Since the discovery of C60, carbon nanotubes, and graphene, carbon nanostructured materials have received much attention due to their remarkable physical and chemical properties, such as high specific surface area, low density, high strength, and excellent thermal and chemical stability. Various types of functional carbon materials have been developed and widely used in the fields of adsorption, catalysis, electrochemistry, and the like. A series of hollow carbon spheres with adjustable particle sizes are prepared by hydrothermal synthesis of size-controllable hollow carbon spheres (rare metal materials and engineering, 2011, volume 40), and the preparation method has a good application prospect.
CN103007847A discloses a composite particle based on magnetic nano immobilized laccase and ionic liquid, a preparation method thereof and application thereof in removing pollutants in water. Firstly, magnetic gamma-Fe is prepared2O3A nanoparticle; then, the nano magnetic particles are used as a core phase, tetraethoxysilane and silane coupling agent are used as silicon sources, and a sol-gel method is utilized to prepare the nano core-shell type magnetic silicon dioxide with the surface amino functionalized; then, magnetic nano immobilized laccase and ionic liquid composite particles are prepared through a series of functional operations and can be applied to treatment for removing pollutants in water.

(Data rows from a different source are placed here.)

-- ==== Sys2Proof/Laws/KeptSparse.lean ====
section
/-! SUPPORT. What the operations of Machine/Sparse.lean keep (Laws/Kept.lean). -/

set_option linter.unusedTactic false
set_option linter.unreachableTactic false
set_option linter.unusedVariables false

namespace Sys2Proof.Machine

theorem State.packStore_kept {rK : Lic} {oK : State} {s : State} (hK : Kept rK oK s) {pc : Nat} {slot : Nat} {f : Nat} {dense : Bool} {rows : List (BitVec 256)} {md : Option (List (BitVec 128) × Nat)} {zp : List Nat} :
 Kept rK oK (State.packStore s pc slot f dense rows md zp) := by
  unfold State.packStore
  repeat' first
    | with_reducible assumption
    | split
    | (with_reducible refine Kept.foldl ?_ (fun vK eK hvK => ?_))
    | with_reducible apply State.setMetaRow_kept
    | with_reducible apply State.setSlotHdr_kept
    | with_reducible apply State.setWeightRow_kept
    | with_reducible apply State.setWzp_kept
    | with_reducible apply State.shadowWrote_kept
    | with_reducible apply State.slotDirty_kept

theorem State.packTile_kept {rK : Lic} {oK : State} {s : State} (hK : Kept rK oK s) {p : Nat} {e : Nat} {slot : Nat} {slot2 : Nat} {rows : List (BitVec 256)} {zp : List Nat} :
 Kept rK oK (State.packTile s p e slot slot2 rows zp) := by
  unfold State.packTile
  repeat' first
    | with_reducible assumption
    | split
    | (with_reducible refine Kept.foldl ?_ (fun vK eK hvK => ?_))
    | (with_reducible refine Kept.foldl1 ?_ (fun vK eK hvK => ?_))
    | (with_reducible refine Kept.foldl2 ?_ (fun vK eK hvK => ?_))
    | with_reducible apply State.bump_kept
    | with_reducible apply State.bumpBy_kept
    | with_reducible apply State.loadFault_kept
    | with_reducible apply State.packStore_kept
    | with_reducible apply State.setShadow_kept
    | exact lt_siteReg _ _
    | with_reducible refine lt_rplReg ?_
    | with_reducible exact lt_leqReg _
    | with_reducible refine lt_add_reg ?_
    | decide
    | (with_reducible refine Kept.mk' (r := rK) (s0 := oK) ?_ rfl rfl rfl rfl rfl rfl)
    | (dsimp only; split)

theorem State.setMergeCtx_kept {rK : Lic} {oK : State} {s : State} (hK : Kept rK oK s) {p : Nat} {m : Nat} {x : MergeCtx} :
 Kept rK oK (State.setMergeCtx s p m x) := by
  unfold State.setMergeCtx
  repeat' first
    | with_reducible assumption
    | (with_reducible refine Kept.mk' (r := rK) (s0 := oK) ?_ rfl rfl rfl rfl rfl rfl)

theorem State.withhold_kept {rK : Lic} {oK : State} {s : State} (hK : Kept rK oK s) {part : Nat} {slot : Nat} :
 Kept rK oK (State.withhold s part slot) := by
  unfold State.withhold
  repeat' first
    | with_reducible assumption
    | with_reducible apply State.updPart_kept

theorem State.mergeOpen_kept {rK : Lic} {oK : State} {s : State} (hK : Kept rK oK s) {p : Nat} {m : Nat} {x : MergeCtx} :
 Kept rK oK (State.mergeOpen s p m x) := by
  unfold State.mergeOpen
  repeat' first
    | with_reducible assumption
    | split
    | with_reducible apply State.raise_kept
    | with_reducible apply State.setFld_kept
    | with_reducible apply State.setMergeCtx_kept
    | with_reducible apply State.sticky_kept
    | exact lt_siteReg _ _

theorem State.mergeFree_kept {rK : Lic} {oK : State} {s : State} (hK : Kept rK oK s) {p : Nat} {m : Nat} :
 Kept rK oK (State.mergeFree s p m) := by
  unfold State.mergeFree
  repeat' first
    | with_reducible assumption
    | split
    | with_reducible apply State.setFld_kept
    | with_reducible apply State.setMergeCtx_kept
    | exact lt_siteReg _ _

theorem State.mergeArrive_kept {rK : Lic} {oK : State} {s : State} (hK : Kept rK oK s) {p : Nat} {hdr : Nat} {payload : Nat} {late : Bool} :
 Kept rK oK (State.mergeArrive s p hdr payload late) := by
  unfold State.mergeArrive
  repeat' first
    | with_reducible assumption
    | with_reducible apply State.bump_kept
    | with_reducible apply State.raiseOnce_kept
    | with_reducible apply State.setMergeCtx_kept
    | with_reducible apply State.sticky_kept
    | with_reducible apply State.writeGran_kept
    | exact lt_siteReg _ _
    | (dsimp only; split)

theorem State.mergeLost_kept {rK : Lic} {oK : State} {s : State} (hK : Kept rK oK s) {p : Nat} {m : Nat} {rk : Nat} :
 Kept rK oK (State.mergeLost s p m rk) := by
  unfold State.mergeLost
  repeat' first
    | with_reducible assumption
    | with_reducible apply State.setMergeCtx_kept
    | (dsimp only; split)

theorem State.mergeFinish_kept {rK : Lic} {oK : State} {s : State} (hK : Kept rK oK s) {p : Nat} {m : Nat} {incomplete : Bool} :
 Kept rK oK (State.mergeFinish s p m incomplete) := by
  unfold State.mergeFinish
  repeat' first
    | with_reducible assumption
    | split
    | (with_reducible refine Kept.foldl ?_ (fun vK eK hvK => ?_))
    | (with_reducible refine Kept.foldl1 ?_ (fun vK eK hvK => ?_))
    | (with_reducible refine Kept.foldl2 ?_ (fun vK eK hvK => ?_))
    | with_reducible apply State.bump_kept
    | with_reducible apply State.mergeFree_kept
    | with_reducible apply State.raiseOnce_kept
    | with_reducible apply State.spadRead_kept
    | with_reducible apply State.sticky_kept
    | with_reducible apply State.withhold_kept
    | with_reducible apply State.writeVec_kept
    | exact lt_siteReg _ _
    | with_reducible refine lt_rplReg ?_
    | with_reducible exact lt_leqReg _
    | with_reducible refine lt_add_reg ?_
    | decide
    | (with_reducible refine Kept.mk' (r := rK) (s0 := oK) ?_ rfl rfl rfl rfl rfl rfl)
    | (dsimp only; split)

theorem State.sendArrival_kept {rK : Lic} {oK : State} {s : State} (hK : Kept rK oK s) {part : Nat} {src : Nat} {home : Nat} {ds : Nat} {tag : Nat} {hdr : Nat} {payload : Nat} :
 Kept rK oK (State.sendArrival s part src home ds tag hdr payload) := by
  unfold State.sendArrival
  repeat' first
    | with_reducible assumption
    | split
    | with_reducible apply State.mergeArrive_kept
    | with_reducible apply State.sendPkt_kept
    | with_reducible apply State.takeFree_kept

end Sys2Proof.Machine
end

CN105036070A discloses a gold nanorod-silicon dioxide core-shell structure nanomaterial, a preparation method and application thereof, wherein the preparation method comprises the steps of preparing a chiral gold nanorod shoulder-side assembly body, and taking the assembly body as a core; and then coating the chiral gold nanorod side-by-side assembly body with a silicon dioxide shell layer in an alcohol-water system to prepare the functional material with the shell layer structure.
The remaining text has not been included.